Mason measures success using the Fremeau Efficiency Index’s special teams ranking (STR), in which Notre Dame is ranked No. 6 this year. That marks the Irish’s best finish in the STR since the metric’s 2007 inception. The No. 1 team is South Carolina, which Notre Dame beat 45-38 Friday in the Gator Bowl.

The Irish ran a successful fake punt in the fourth quarter on a go-ahead drive against the Gamecocks, their first attempted fake of the year. They allowed a fake field goal touchdown in the first quarter, but won special teams from there.
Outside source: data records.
-- ==== Sys2Proof/Laws/Operands.lean ====
section
/-! SUPPORT. One lemma per operand form and flag computation: its value as a number, or element by element. -/

namespace Sys2Proof.Machine

@[simp] theorem loHalf_toNat (x : Dword) : (loHalf x).toNat = x.toNat % 2 ^ 32 := by
  simp [loHalf, BitVec.extractLsb'_toNat]

@[simp] theorem hiHalf_toNat (x : Dword) : (hiHalf x).toNat = x.toNat / 2 ^ 32 := by
  have := x.isLt
  simp only [hiHalf, BitVec.extractLsb'_toNat, Nat.shiftRight_eq_div_pow]
  omega

/-- The number two halves make (R74). -/
theorem append_halves_toNat (hi lo : Word) : (hi ++ lo : Dword).toNat = hi.toNat * 2 ^ 32 + lo.toNat := by
  have := lo.isLt
  rw [BitVec.toNat_append, ← Nat.shiftLeft_add_eq_or_of_lt this, Nat.shiftLeft_eq]

@[simp] theorem withLoHalf_toNat (x : Dword) (v : Word) :
    (withLoHalf x v).toNat = x.toNat / 2 ^ 32 * 2 ^ 32 + v.toNat := by
  rw [withLoHalf, append_halves_toNat, hiHalf_toNat]

@[simp] theorem withHiHalf_toNat (x : Dword) (v : Word) :
    (withHiHalf x v).toNat = v.toNat * 2 ^ 32 + x.toNat % 2 ^ 32 := by
  rw [withHiHalf, append_halves_toNat, loHalf_toNat]

/-- Truncation is reduction modulo `2^AW` (R74), for every `AW`. -/
@[simp] theorem truncAddr_toNat (aw : Nat) (x : Dword) : (truncAddr aw x).toNat = x.toNat % 2 ^ aw := by
  rw [truncAddr, BitVec.toNat_ofNat]
  exact Nat.mod_eq_of_lt (Nat.lt_of_le_of_lt (Nat.mod_le _ _) x.isLt)

theorem truncAddr_lt (aw : Nat) (x : Dword) : (truncAddr aw x).toNat < 2 ^ aw := by
  rw [truncAddr_toNat]
  exact Nat.mod_lt _ (Nat.two_pow_pos aw)

/-- Four bytes as a number, the first most significant (R152). -/
theorem wordOfBytes_toNat (b0 b1 b2 b3 : Byte) : (wordOfBytes b0 b1 b2 b3).toNat =
    b0.toNat * 2 ^ 24 + b1.toNat * 2 ^ 16 + b2.toNat * 2 ^ 8 + b3.toNat := by
  have h1 := b1.isLt
  have h2 := b2.isLt
  have h3 := b3.isLt
  simp only [wordOfBytes, BitVec.toNat_append]
  rw [← Nat.shiftLeft_add_eq_or_of_lt h3, ← Nat.shiftLeft_add_eq_or_of_lt h2, ← Nat.shiftLeft_add_eq_or_of_lt h1]
  simp only [Nat.shiftLeft_eq]
  omega

@[simp] theorem zeroRun_getElem (buf : Vector Byte 64) (lo hi j : Nat) (hj : j < 64) :
    (zeroRun buf lo hi)[j] = if lo ≤ j ∧ j < hi then 0 else buf[j] := by
  simp [zeroRun]

@[simp] theorem lengthField_getElem (buf : Vector Byte 64) (bits : Dword) (j : Nat) (hj : j < 64) :
    (lengthField buf bits)[j] = if 56 ≤ j then byteOfDword bits (j - 56) else buf[j] := by
  simp [lengthField]

/-- `STATUS` as a number (R76). -/
theorem statusWord_toNat (busy done : Bool) : (statusWord busy done).toNat = 2 * done.toNat + busy.toNat := by
  cases busy <;> cases done <;> rfl

/-- `START` is bit 0 (R75). -/
theorem startBit_eq (d : Word) : startBit d = decide (d.toNat % 2 = 1) := by
  simp [startBit, BitVec.getLsbD, Nat.testBit_zero]

/-- Everything a host write of an operand can do (R99). -/
theorem whenIdle_cases (s t : State) :
    (s.busy = true ∧ whenIdle s t = .next s) ∨ (s.busy = false ∧ whenIdle s t = .next t) := by
  cases h : s.busy <;> simp [whenIdle, h]

/-- Everything a START on an idle block can do (R100, R221). -/
theorem start_cases (s : State) :
    (∃ r, s.startRefusal = some r ∧ start s = .refused r) ∨ (s.startRefusal = none ∧ start s = .next s.started) := by
  unfold start
  cases s.startRefusal with
  | none => exact .inr ⟨rfl, rfl⟩
  | some r => exact .inl ⟨r, rfl, rfl⟩

end Sys2Proof.Machine
end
They averaged 51.2 yards punt and committed zero penalties in that phase, while South Carolina was called for five.

Notre Dame hired Mason away from Cincinnati in January 2022 after he spent five seasons there, including four with Freeman. The Bearcats were No. 12 in the STR each of his last two seasons. They were tied for the most blocked kicks in the FBS (6) in 2021.

“It goes back to presentation and to how you present it in front of that room and gain, really, the trust of those guys to feel like, ‘Man, this is so important,’” Freeman said. “It’s not just another phase. They truly have a buy-in.”

Mason had previous coaching stops as a grad assistant at Ohio State (2015), Purdue (2013-14) and Kent State (2012), overlapping with Freeman in the latter two. Kent State held the No. 1 spot in the STR in his lone season there.

Mason was one of 51 nominees for the Broyles Award, which goes to the nation’s best assistant coach. Three of those 51 were special teams coordinators.